Finance Minister Mikhail Zadornov was as welcome as a pathogen in a clean room at last week’s Washington, D.C., meetings of the International Monetary Fund. In a plea for money, he presented Russia’s “anticrisis” fourth-quarter draft budget to his counterparts from the Group of Seven. The draft budget–it has yet to be approved by the Duma–closes the country’s yawning financial gap with US$4.3 billion from the IMF (the second tranche of the US$22 billion loan agreed to in July); plus US$2.5 billion in new money from the G-7 countries; plus another billion to come from improved tax collection.
Under the circumstances, the G-7 ministers were remarkably polite. They did not throw him out of the window but instead lectured him on the need to avoid excessive growth in the money supply and urged him to renegotiate payment terms with his commercial creditors. Zadornov returned to Moscow to report that release of credits from the international financial institutions will depend on Russia’s taking practical steps to deal with the crisis.

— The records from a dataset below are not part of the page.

/-- One item of each run, side by side (R186). -/
theorem Follows.item {F : Nat → Byte} {s t d : State} {m : Nat × Nat} (f : Follows F s d)
    (hs : s.Inv) (hsm : s.mode = .encoding) (hc : CtrlClear s) (hd : d.Inv)
    (hdm : d.mode = .decoding) (hcur : s.cur.toNat < s.endPos) (i : ItemDone s m t)
    (hmatch : m = (2, 0) ∨ 3 ≤ m.1 ∧ m.1 ≤ 18 ∧ s.cur.toNat + m.1 ≤ s.endPos ∧
        s.cur.toNat ≤ m.2 + 4095 ∧ m.2 < s.cur.toNat ∧
        ∀ i, i < m.1 → s.window.byte (s.cur.toNat + i) = s.window.byte (m.2 + i))
    (hF : Agrees F t) (hlen : t.outLen.toNat ≤ d.inLen.toNat) :
    ∃ e, decStepBody d = .ok e ∧ e.Inv ∧ Follows F t e ∧ e.err = d.err ∧ e.inLen = d.inLen ∧
      (t.cur.toNat < t.endPos → e.mode = .decoding) ∧
      (t.cur.toNat = t.endPos → e.mode = .idle ∧ e.done = true) := by
  have he := hs.run.encoding hsm
  have hde := hd.run.decoding hdm
  obtain ⟨_, hbytes, hbit⟩ := hF.item i he hc
  obtain ⟨g1, g2⟩ := i.gptr_lt he
  have h8 := he.headerOut
  have hlen' := i.outLen
  have hfit := hde.fitsIn
  have hL := itemBytes_length s m
  have hix := s.itemIndex_lt
  have hstart : s.outLen.toNat ≤ s.itemStart := by unfold itemStart; omega
  have hcn : s.encCnt = 8 ↔ s.encCnt.val = 8 := ⟨fun e => by rw [e]; rfl, fun e => Fin.ext e⟩
  have hstream : ∀ a, 8 ≤ a → a < t.outLen.toNat → d.inMem.read a = F a :=
    fun a a1 a2 => f.stream a a1 (by omega)
  -- the item is read at the cursor that stands after the control byte
  have hstep : decStepBody d = itemAt ⟨s.itemStart, ⟨s.itemIndex, by omega⟩, F t.encGptr.toNat⟩ d := by
    by_cases e8 : s.encCnt = 8
    · have hsl : s.itemStart = s.outLen.toNat + 1 := by simp [itemStart, e8]
      have hi0 : s.itemIndex = 0 := by simp [itemIndex, e8]
      have hgp : t.encGptr.toNat = s.outLen.toNat := by rw [i.gptr, if_pos e8]
      have hread : d.inMem.read d.decInPtr.toNat = F t.encGptr.toNat := by
        rw [f.ptr, hgp]; exact hstream _ h8 (by omega)
      simp only [decStepBody, f.bit, e8, if_true]
      rw [if_neg (by rw [f.ptr]; omega), readIn_ok (by rw [f.ptr]; omega), Run.ok_bind, groupItem, hread,
        f.ptr]
      congr 2
      · exact hsl.symm
      · exact Fin.ext hi0.symm
    · have hsl : s.itemStart = s.outLen.toNat := by simp [itemStart, e8]
      have hi0 : s.itemIndex = s.encCnt.val := by simp [itemIndex, e8]
      have hgp : t.encGptr = s.encGptr := by rw [i.gptr, if_neg e8]
      simp only [decStepBody, f.bit, if_neg e8, cursor]
      rw [f.ctrl (encCnt_lt.2 e8), ← hgp, f.ptr]
      congr 2
      · exact hsl.symm
      · exact Fin.ext hi0.symm
  have hne : t.endPos = s.endPos := i.same.endPos
  have hwin : t.window = s.window := i.same.window
  -- what the produced state gives, for either kind of item
  have finish : ∀ e n k, Produced d ⟨s.itemStart + k, ⟨s.itemIndex, by omega⟩, F t.encGptr.toNat⟩ n e →
      n = itemSpan m → k = (s.itemBytes m).length →
      (∀ j, j < n → e.outMem.read (d.outLen.toNat + j) = s.window.byte (4096 + (d.outLen.toNat + j))) →
      e.Inv ∧ Follows F t e ∧ e.err = d.err ∧ e.inLen = d.inLen ∧
        (t.cur.toNat < t.endPos → e.mode = .decoding) ∧
        (t.cur.toNat = t.endPos → e.mode = .idle ∧ e.done = true) := by
    intro e n k p hn hk hnew
    have hcur' := i.cur
    have hpos := f.pos
    have hsize := f.size
    have hto : t.outLen.toNat = s.itemStart + k := by rw [hlen', hk]
    have hle : s.cur.toNat + itemSpan m ≤ s.endPos := by
      rcases hmatch with rfl | ⟨a, _, b, _⟩
      · simp [itemSpan]; omega
      · simpa [itemSpan, a] using b
    have hU : e.decU = d.decU := by rw [p.rest]
    have hM : e.inMem = d.inMem := by rw [p.rest]
    have hIL : e.inLen = d.inLen := by rw [p.rest]
    have hR : e.err = d.err := by rw [p.rest]
    have hinv := p.inv hd hdm ⟨by simp only; omega, by simp only; omega⟩ (by omega)
    have hptr : e.decInPtr.toNat = s.itemStart + k := by
      have := d.inLen.isLt
      have : e.decInPtr = BitVec.ofNat 32 (s.itemStart + k) := by rw [p.rest]
      rw [this, BitVec.toNat_ofNat]; omega
    have hbitE : e.decBit = t.encCnt := by
      have : e.decBit = Fin.ofNat 9 (s.itemIndex + 1) := by rw [p.rest]
      rw [this]
      apply Fin.ext
      simp only [Fin.ofNat, i.cnt]; omega
    have hctl : e.decCtrl = F t.encGptr.toNat := by rw [p.rest]
    refine ⟨hinv, ⟨?_, by rw [hptr, hto], hbitE, fun _ => hctl, by rw [p.outLen, hcur']; omega,
      by rw [hU, hne, hsize], fun a ha => ?_⟩, hR, hIL, fun hlt => ?_, fun heq => ?_⟩
    · rw [hM, hIL]; exact f.stream
    · rw [p.outLen] at ha
      rw [hwin]
      by_cases hlt : a < d.outLen.toNat
      · rw [p.before a hlt]; exact f.done a hlt
      · have := hnew (a - d.outLen.toNat) (by omega)
        rwa [show d.outLen.toNat + (a - d.outLen.toNat) = a by omega] at this
    · have : e.mode = if d.outLen.toNat + n = d.decU.toNat then .idle else d.mode := by rw [p.rest]
      rw [this, if_neg (by omega)]; exact hdm
    · have h1 : e.mode = if d.outLen.toNat + n = d.decU.toNat then .idle else d.mode := by rw [p.rest]
      have h2 : e.done = if d.outLen.toNat + n = d.decU.toNat then true else d.done := by rw [p.rest]
      rw [h1, h2, if_pos (by omega), if_pos (by omega)]
      exact ⟨rfl, rfl⟩
  rw [hstep]
  rcases hmatch with hm2 | ⟨m3, m18, mEnd, mB, mLt, mEq⟩
  · -- a literal
    have h3 : ¬ 3 ≤ m.1 := by rw [hm2]; omega
    have hspan : itemSpan m = 1 := by simp [itemSpan, h3]
    have hbl : s.itemBytes m = [s.window.byte s.cur.toNat] := by simp [itemBytes, h3]
    rw [hbl] at hbytes hlen'
    simp only [List.length_cons, List.length_nil] at hbytes hlen'
    have hv : d.inMem.read s.itemStart = s.window.byte s.cur.toNat := by
      rw [hstream _ (by omega) (by omega)]
      simpa using hbytes 0 (by omega)
    obtain ⟨e, e1, e2, e3⟩ := literalItem_ok hd hdm
      ⟨s.itemStart, ⟨s.itemIndex, by omega⟩, F t.encGptr.toNat⟩ (s.window.byte s.cur.toNat)
    refine ⟨e, ?_, finish e 1 1 e2 hspan.symm (by rw [hbl]; rfl) (fun j hj => ?_)⟩
    · have hb : (F t.encGptr.toNat).getLsbD s.itemIndex = true := by rw [hbit]; simp [h3]
      unfold itemAt
      simp only [hb, if_true]
      rw [if_neg (by omega), readIn_ok (by omega), Run.ok_bind, hv, e1]
    · obtain rfl : j = 0 := by omega
      rw [Nat.add_zero, e3, f.pos]
  · -- a reference
    have hspan : itemSpan m = m.1 := by simp [itemSpan, m3]
    have hbl : s.itemBytes m = [refByte0 (refOffset s.cur.toNat ((s.cur.toNat : Int) - m.2)),
        refByte1 (refOffset s.cur.toNat ((s.cur.toNat : Int) - m.2)) (refCode m.1)] := by
      simp [itemBytes, m3]
    rw [hbl] at hbytes hlen'
    simp only [List.length_cons, List.length_nil] at hbytes hlen'
    have hb0 := hbytes 0 (by omega)
    have hb1 := hbytes 1 (by omega)
    simp only [List.getD_cons_zero, List.getD_cons_succ, Nat.add_zero] at hb0 hb1
    have hi0 : d.inMem.read s.itemStart = _ := (hstream _ (by omega) (by omega)).trans hb0
    have hi1 : d.inMem.read (s.itemStart + 1) = _ := (hstream _ (by omega) (by omega)).trans hb1
    have hback : refBackset d.outLen.toNat (refOffset s.cur.toNat ((s.cur.toNat : Int) - m.2)) =
        s.cur.toNat - m.2 := by
      have h := refBackset_refOffset (pos := d.outLen.toNat) (back := s.cur.toNat - m.2) (by omega)
        (by omega)
      rwa [f.pos, show ((s.cur.toNat - m.2 : Nat) : Int) = (s.cur.toNat : Int) - m.2 by omega] at h
    have hcode : refLength (refCode m.1) = m.1 := refLength_refCode m3 m18
    obtain ⟨e, e1, e2, e3⟩ := referenceItem_ok hd hdm
      ⟨s.itemStart, ⟨s.itemIndex, by omega⟩, F t.encGptr.toNat⟩
      (refOffset s.cur.toNat ((s.cur.toNat : Int) - m.2)) (refCode m.1) (by rw [hback]; omega)
      (by rw [hcode]; have := f.pos; have := f.size; omega)
    rw [hcode] at e2 e3
    rw [hback] at e3
    refine ⟨e, ?_, finish e m.1 2 e2 hspan.symm (by rw [hbl]; rfl) ?_⟩
    · have hb : (F t.encGptr.toNat).getLsbD s.itemIndex = false := by rw [hbit]; simp [m3]
      unfold itemAt
      simp only [hb, Bool.false_eq_true, if_false]
      rw [if_neg (by omega), readIn_ok (by omega), Run.ok_bind, readIn_ok (by omega), Run.ok_bind, hi0,
        hi1, refBytes_off, refBytes_lc, e1]
    · exact window_copy f.pos (by omega) (by omega) mEq
        (fun a ha => by rw [e2.before a ha]; exact f.done a ha) e3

But so far there are neither steps, nor plans for steps, nor plans for plans. The only steps taken last week were walking gingerly back from the leaked proposals of Deputy Prime Minister Yuri Maslyukov to turn Russia into a financial autarky–a place in which, in the words of The Economist, “the government can steal and squander its citizens’ wealth without the inconvenience of allowing them any alternative.” Maslyukov himself went on television to deny that he had any plan to interfere with the circulation of dollars in Russia. “The more dollars we have in this country the easier it will be to make good on our debts,” he said. Prime Minister Yevgeny Primakov told a group of Western companies with direct investments in Russia that there would be no prohibition on dollars entering or circulating in the country, only some restrictions on dollar outflows. They must have found that reassuring.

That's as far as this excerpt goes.